Built to serve as a formidable obstacle rather than as an electronic tripwire to signal infiltration, the Egypt border fence is a larger construction than Israel’s security fence around the Gaza Strip. Located in a barren strip of land along a mutually agreed border, it has not generated the controversies and legal challenges triggered by Israel’s separation barrier in the West Bank, which slices into the territory, runs through Palestinian communities in some places and cuts villages off from their lands in others.

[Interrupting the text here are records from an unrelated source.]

-- ==== Sys2Proof/Machine/Formats.lean ====
section
/-! DEFINITION. The bytes of records, headers and responses on the control port (R175, R176). -/

namespace Sys2Proof.Machine

/-- A set-or-clear value (R176). -/
def flagByte (b : Bool) : List Byte := [if b then 1#8 else 0#8]

/-- One byte that holds a number. -/
def byteOf (n : Nat) : List Byte := [BitVec.ofNat 8 n]

/-- An optional field: a presence byte, then its full width in either case (R176). -/
def optionalBytes {α : Type} (width : Nat) (number : α → Nat) : Option α → List Byte
  | none => 0#8 :: bytesOfNat width 0
  | some a => 1#8 :: bytesOfNat width (number a)

/-! ### Records (R175) -/

/-- The kind code of a record. -/
def RecordBody.kindCode : RecordBody → Nat
  | .edge _ _ _ => 1
  | .wrap _ => 2
  | .vetoOn => 3
  | .vetoOff => 4
  | .fire _ _ => 5
  | .anchor _ _ => 6
  | .suppressed _ _ => 7
  | .remoteTrigger _ _ _ => 8
  | .gap _ => 9
  | .timeStep _ _ => 10
  | .peerLost _ => 11
  | .peerBack _ => 12
  | .peerRestart _ _ => 13

/-- The source of a record, 255 for none (R175). -/
def RecordBody.source : RecordBody → Nat
  | .edge n _ _ => n.val
  | .wrap n => n.val
  | .vetoOn => 255
  | .vetoOff => 255
  | .fire k _ => k.val
  | .anchor _ _ => 255
  | .suppressed (.unit k) _ => k.val
  | .suppressed .software _ => 255
  | .remoteTrigger a _ _ => a.toNat
  | .gap _ => 255
  | .timeStep a _ => a.toNat
  | .peerLost a => a.toNat
  | .peerBack a => a.toNat
  | .peerRestart a _ => a.toNat

/-- A cause code as a number (R173). -/
def CauseCode.number : CauseCode → Nat
  | .own (.unit k) => k.val
  | .own .software => 4
  | .remote => 5

/-- The value of a record, where its kind has one (R22, R23). -/
def RecordBody.value : RecordBody → Option Nat
  | .edge _ v _ => some v.toNat
  | .wrap _ => none
  | .vetoOn => none
  | .vetoOff => none
  | .fire _ n => some n
  | .anchor c _ => some c.number
  | .suppressed _ _ => none
  | .remoteTrigger _ n _ => some n.toNat
  | .gap n => some n.toNat
  | .timeStep _ n => some n.toNat
  | .peerLost _ => none
  | .peerBack _ => none
  | .peerRestart _ _ => none

/-- The code of a SUPPRESSED flag (R175). -/
def SuppressedFlag.code : SuppressedFlag → Nat
  | .hold => 1
  | .noSlot => 2
  | .expired => 3
  | .numbersExhausted => 4

/-- The code of a restart cause (R173, R176). -/
def restartCauseNumber : RestartCause → Nat
  | .power => 1
  | .hard => 2
  | .soft => 3

/-- The flag code of a record, 0 when there is no flag (R175). -/
def RecordBody.flagCode : RecordBody → Nat
  | .edge _ _ .rise => 1
  | .edge _ _ .fall => 2
  | .wrap _ => 0
  | .vetoOn => 0
  | .vetoOff => 0
  | .fire _ _ => 0
  | .anchor _ .origin => 1
  | .anchor _ .follow => 2
  | .anchor _ .localOpening => 3
  | .suppressed _ f => f.code
  | .remoteTrigger _ _ none => 0
  | .remoteTrigger _ _ (some .stale) => 1
  | .remoteTrigger _ _ (some .late) => 2
  | .remoteTrigger _ _ (some .notCaptured) => 3
  | .gap _ => 0
  | .timeStep _ _ => 0
  | .peerLost _ => 0
  | .peerBack _ => 0
  | .peerRestart _ c => restartCauseNumber c

/-- The 17 bytes of a history record (R175). R175 gives bits 3 to 6 of byte 10 no meaning and no value; that they are sent
as 0 is the model's choice (log 35). -/
def Record.bytes (r : Record) : List Byte :=
  bytesOfNat 2 r.seq.toNat ++ bytesOfNat 6 r.time.toNat ++ byteOf r.body.kindCode ++ byteOf r.body.source
    ++ byteOf ((if r.body.value.isSome then 128 else 0) + r.body.flagCode)
    ++ bytesOfNat 6 (r.body.value.getD 0)

/-! ### Headers (R175) -/

/-- The code of a role. -/
def Role.code : Role → Nat
  | .originator => 1
  | .coTriggered => 2
  | .follower => 3
  | .localRole => 4

/-- The code of an end status. -/
def EndStatus.code : EndStatus → Nat
  | .full => 1
  | .timed => 2
  | .cutByNext => 3
  | .cutByHost => 4
  | .cutByRestart => 5
  | .truncated => 6

/-- The nine bytes of a cause entry. -/
def CauseEntry.bytes : CauseEntry → List Byte
  | .own c t => byteOf (CauseCode.own c).number ++ byteOf 0 ++ byteOf 0 ++ bytesOfNat 6 t.toNat
  | .remote a c t => byteOf 5 ++ byteOf a.toNat ++ byteOf (CauseCode.own c).number ++ bytesOfNat 6 t.toNat

/-- The five bytes of a snapshot pair. -/
def pairBytes (p : Fin 16 × Word32) : List Byte :=
  byteOf p.1.val ++ bytesOfNat 4 p.2.toNat

/-- Entries in list order, and bytes of 0 up to the full width (R175). -/
def entryBytes (width : Nat) (entries : List (List Byte)) : List Byte :=
  let bs := (entries.flatten).take width
  bs ++ List.replicate (width - bs.length) 0#8

/-- The presence byte of a header (R175). That bits 3 to 7, to which R175 assigns nothing, are 0 is the model's choice
(log 35). -/
def Header.presence (h : Header) : Nat :=
  h.number.isSome.toNat + 2 * h.originator.isSome.toNat + 4 * h.originTime.isSome.toNat

/-- The flags byte of a header (R175). That bits 4 to 7, to which R175 assigns nothing, are 0 is the model's choice
(log 35). -/
def HeaderFlags.number (f : HeaderFlags) : Nat :=
  f.gapBefore.toNat + 2 * f.timeStepped.toNat + 4 * f.causesOverflow.toNat + 8 * f.truncatedPre.toNat

/-- The 145 bytes of READ HEADER (R175); an absent field's bytes are 0. -/
def Header.bytes (h : Header) (held : Nat) : List Byte :=
  byteOf h.slot.val ++ byteOf h.presence ++ bytesOfNat 4 ((h.number.map BitVec.toNat).getD 0)
    ++ byteOf h.role.code ++ byteOf ((h.originator.map BitVec.toNat).getD 0)
    ++ bytesOfNat 6 h.anchorTime.toNat ++ bytesOfNat 6 ((h.originTime.map BitVec.toNat).getD 0)
    ++ byteOf h.causes.length ++ entryBytes 36 (h.causes.map CauseEntry.bytes)
    ++ byteOf h.preCount ++ bytesOfNat 2 h.postCount
    ++ byteOf h.snapshot.length ++ entryBytes 80 (h.snapshot.map pairBytes)
    ++ byteOf ((h.endStatus.map EndStatus.code).getD 0) ++ byteOf h.flags.number ++ bytesOfNat 2 held

/-! ### Responses (R176) -/

/-- The result codes. -/
def Result.code : Result → Nat
  | .ok => 0
  | .noneYet => 1
  | .short => 2
  | .unknown => 3
  | .refusedState => 4
  | .range => 5
  | .invalid => 6
  | .closed => 7
  | .notFound => 8
  | .notComplete => 9
  | .noSelection => 10
  | .atEnd => 11
  | .queueFull => 12

/-- The code of a station state. -/
def Mode.code : Mode → Nat
  | .config => 0
  | .rollCall => 1
  | .active => 2
  | .mute _ => 3

/-- The mute reason, absent outside MUTE (R84, R164). -/
def Mode.reason : Mode → Option MuteReason
  | .config => none
  | .rollCall => none
  | .active => none
  | .mute r => some r

/-- The code of a mute reason. -/
def MuteReason.code : MuteReason → Nat
  | .noAddress => 1
  | .conflict => 2
  | .lineFault => 3

/-- The code of a claim state. -/
def Claim.code : Claim → Nat
  | .unannounced => 1
  | .announced => 2
  | .learned => 3

/-- The code of a peer state. -/
def PeerState.code : PeerState → Nat
  | .absent => 0
  | .present => 1
  | .lost => 2

/-- The 30 bytes of STATUS (R164). That bits 6 and 7 of the two bytes of attention flags are 0 is the model's choice
(log 35). -/
def StatusReport.bytes (r : StatusReport) : List Byte :=
  byteOf r.mode.code ++ optionalBytes 1 MuteReason.code r.mode.reason ++ byteOf r.address.toNat
    ++ byteOf (restartCauseNumber r.restartCause) ++ optionalBytes 1 Fin.val r.openSlot
    ++ optionalBytes 1 Claim.code r.claim ++ flagByte r.occupied ++ flagByte r.ownBusy ++ flagByte r.groupBusy
    ++ flagByte r.localHold ++ flagByte r.groupHold ++ byteOf r.freeSlots ++ bytesOfNat 2 r.freeEntries
    ++ bytesOfNat 4 r.highest.toNat ++ bytesOfNat 6 r.groupTime.toNat ++ byteOf r.failures
    ++ byteOf r.attention.toNat ++ byteOf r.attentionMask.toNat

/-- The 15 bytes of READ PEER (R165). -/
def PeerReport.bytes (r : PeerReport) : List Byte :=
  byteOf r.state.code ++ optionalBytes 1 BitVec.toNat r.interval ++ optionalBytes 2 id r.sinceHeard
    ++ optionalBytes 4 BitVec.toNat r.highest ++ flagByte r.busy ++ flagByte r.groupHold ++ flagByte r.localHold
    ++ flagByte r.rollCallMark

/-- The 12 bytes of an entry of LIST EPISODES (R142). -/
def Listing.bytes (l : Listing) : List Byte :=
  byteOf l.slot.val ++ byteOf (if l.complete then 2 else 1) ++ optionalBytes 4 BitVec.toNat l.number
    ++ byteOf l.role.code ++ bytesOfNat 2 l.held ++ optionalBytes 1 EndStatus.code l.endStatus

/-- The code of the outcome of a SOFTWARE TRIGGER (R176). -/
def Decision.code : Decision → Nat
  | .suppressed _ => 1
  | .added _ => 2
  | .notAdded _ => 3
  | .opened _ _ => 4
  | .held => 5
  | .merged => 6
  | .notMerged => 7

/-- The SUPPRESSED flag of an outcome, 0 for any other (R166, R176). -/
def Decision.flag : Decision → Nat
  | .suppressed f => f.code
  | .added _ => 0
  | .notAdded _ => 0
  | .opened _ _ => 0
  | .held => 0
  | .merged => 0
  | .notMerged => 0

/-- The slot of an outcome (R166). -/
def Decision.slot : Decision → Option (Fin 8)
  | .suppressed _ => none
  | .added i => some i
  | .notAdded i => some i
  | .opened i _ => some i
  | .held => none
  | .merged => none
  | .notMerged => none

/-- The episode number of an outcome (R166). -/
def Decision.number : Decision → Option Word32
  | .suppressed _ => none
  | .added _ => none
  | .notAdded _ => none
  | .opened _ n => n
  | .held => none
  | .merged => none
  | .notMerged => none

/-- The lines at HIGH as a channel mask (R176). -/
def levelMask (v : Vector Level 16) : Nat :=
  (List.finRange 16).foldl (fun acc n => acc + (if v[n] = .high then 2 ^ n.val else 0)) 0

/-- A level as one byte. -/
def levelByte : Level → List Byte
  | .low => [0#8]
  | .high => [1#8]

/-- The response bytes of a body (R176). That bits 6 and 7 of the two bytes of ACK ATTENTION are 0 is the model's choice
(log 35). -/
def Body.bytes : Body → List Byte
  | .empty => []
  | .status r => r.bytes
  | .config c i v => [c, i] ++ bytesOfNat 7 v.toNat
  | .invalid i => [i.code, i.index]
  | .counters vs ls v t =>
    (vs.toList.map (fun c => bytesOfNat 4 c.toNat)).flatten ++ bytesOfNat 2 (levelMask ls) ++ levelByte v
      ++ bytesOfNat 6 t.toNat
  | .peer r => r.bytes
  | .history p o n => bytesOfNat 2 p ++ optionalBytes 2 BitVec.toNat o ++ bytesOfNat 2 n.toNat
  | .skipped => [2#8, 0#8]
  | .records rs => byteOf 1 ++ byteOf rs.length ++ (rs.map Record.bytes).flatten
  | .episodes f e ls => byteOf f ++ bytesOfNat 2 e ++ byteOf ls.length ++ (ls.map Listing.bytes).flatten
  | .header h held => h.bytes held
  | .slotRecords p m rs => bytesOfNat 2 p ++ byteOf rs.length ++ bytesOfNat 2 m ++ (rs.map Record.bytes).flatten
  | .software d t =>
    byteOf d.code ++ byteOf d.flag ++ optionalBytes 1 Fin.val d.slot ++ optionalBytes 4 BitVec.toNat d.number
      ++ bytesOfNat 6 t.toNat
  | .closed i n => byteOf i.val ++ optionalBytes 4 BitVec.toNat n
  | .holds l g => flagByte l ++ flagByte g
  | .acknowledged b a => byteOf b.toNat ++ byteOf a.toNat

/-- The bytes of a held response: the result code, then the response bytes (R162). -/
def Response.bytes (r : Response) : List Byte :=
  byteOf r.result.code ++ r.body.bytes

/-- Byte k that the next transaction shifts out (R161, R162): the held response, 0 after its end, and the code
of NONE while RESET is held low. R161 gives no byte without supply: the code of NONE there is the model's choice (log 5),
and SDO is undriven then. -/
def State.sdoByte (s : State) (k : Nat) : Byte :=
  if s.running then (s.port.response.bytes[k]?).getD 0#8 else BitVec.ofNat 8 Result.noneYet.code

/-- The level at the CS pin: low while a transaction is in progress (R161). -/
def State.csPin (s : State) : Level :=
  match s.port.bus with
  | .idle => .high
  | .begun => .low
  | .cutOff => .low

/-- The level at SDO after `k` falling edges of SCK in a transaction: bit by bit, most significant bit first, and
undriven (absent) while CS is high (R161). Without supply SDO is undriven too: the model's choice (log 5). -/
def State.sdo (s : State) (k : Nat) : Option Bool :=
  match s.csPin with
  | .high => none
  | .low => if s.power.supply then some ((s.sdoByte (k / 8)).getLsbD (7 - k % 8)) else none

end Sys2Proof.Machine
end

A senior officer on the border with Egypt said that despite the increase in perceived threats there, the army still views the area differently from the hostile frontiers with the Gaza Strip, Syria and Lebanon, from which rockets were fired across Israel’s northern border Tuesday, drawing Israeli artillery fire. The rules of engagement along the Egyptian border were different, the officer said, but he acknowledged that since the August attack, military activity along the borderline is carried out with greater tactical caution and more potential firepower.

“We’re more alert, more prepared, but we still rely on the Egyptians to do the job in their sector,” said the officer, who spoke on the condition of anonymity because of army rules. “We can’t prevent shooting from the other side, but we want to prevent infiltration by terrorists into our territory and attacks inside Israel.”

The $360 million fence project is slated for completion toward the end of next year, and there are plans to reopen the border area soon to Israeli motorists and hikers. Despite the changes sweeping Egypt, coordination with the Egyptian security forces in the field is continuing, the officer said.

“It’s still a border of peace,” he said. “Our interest is to keep it that way.”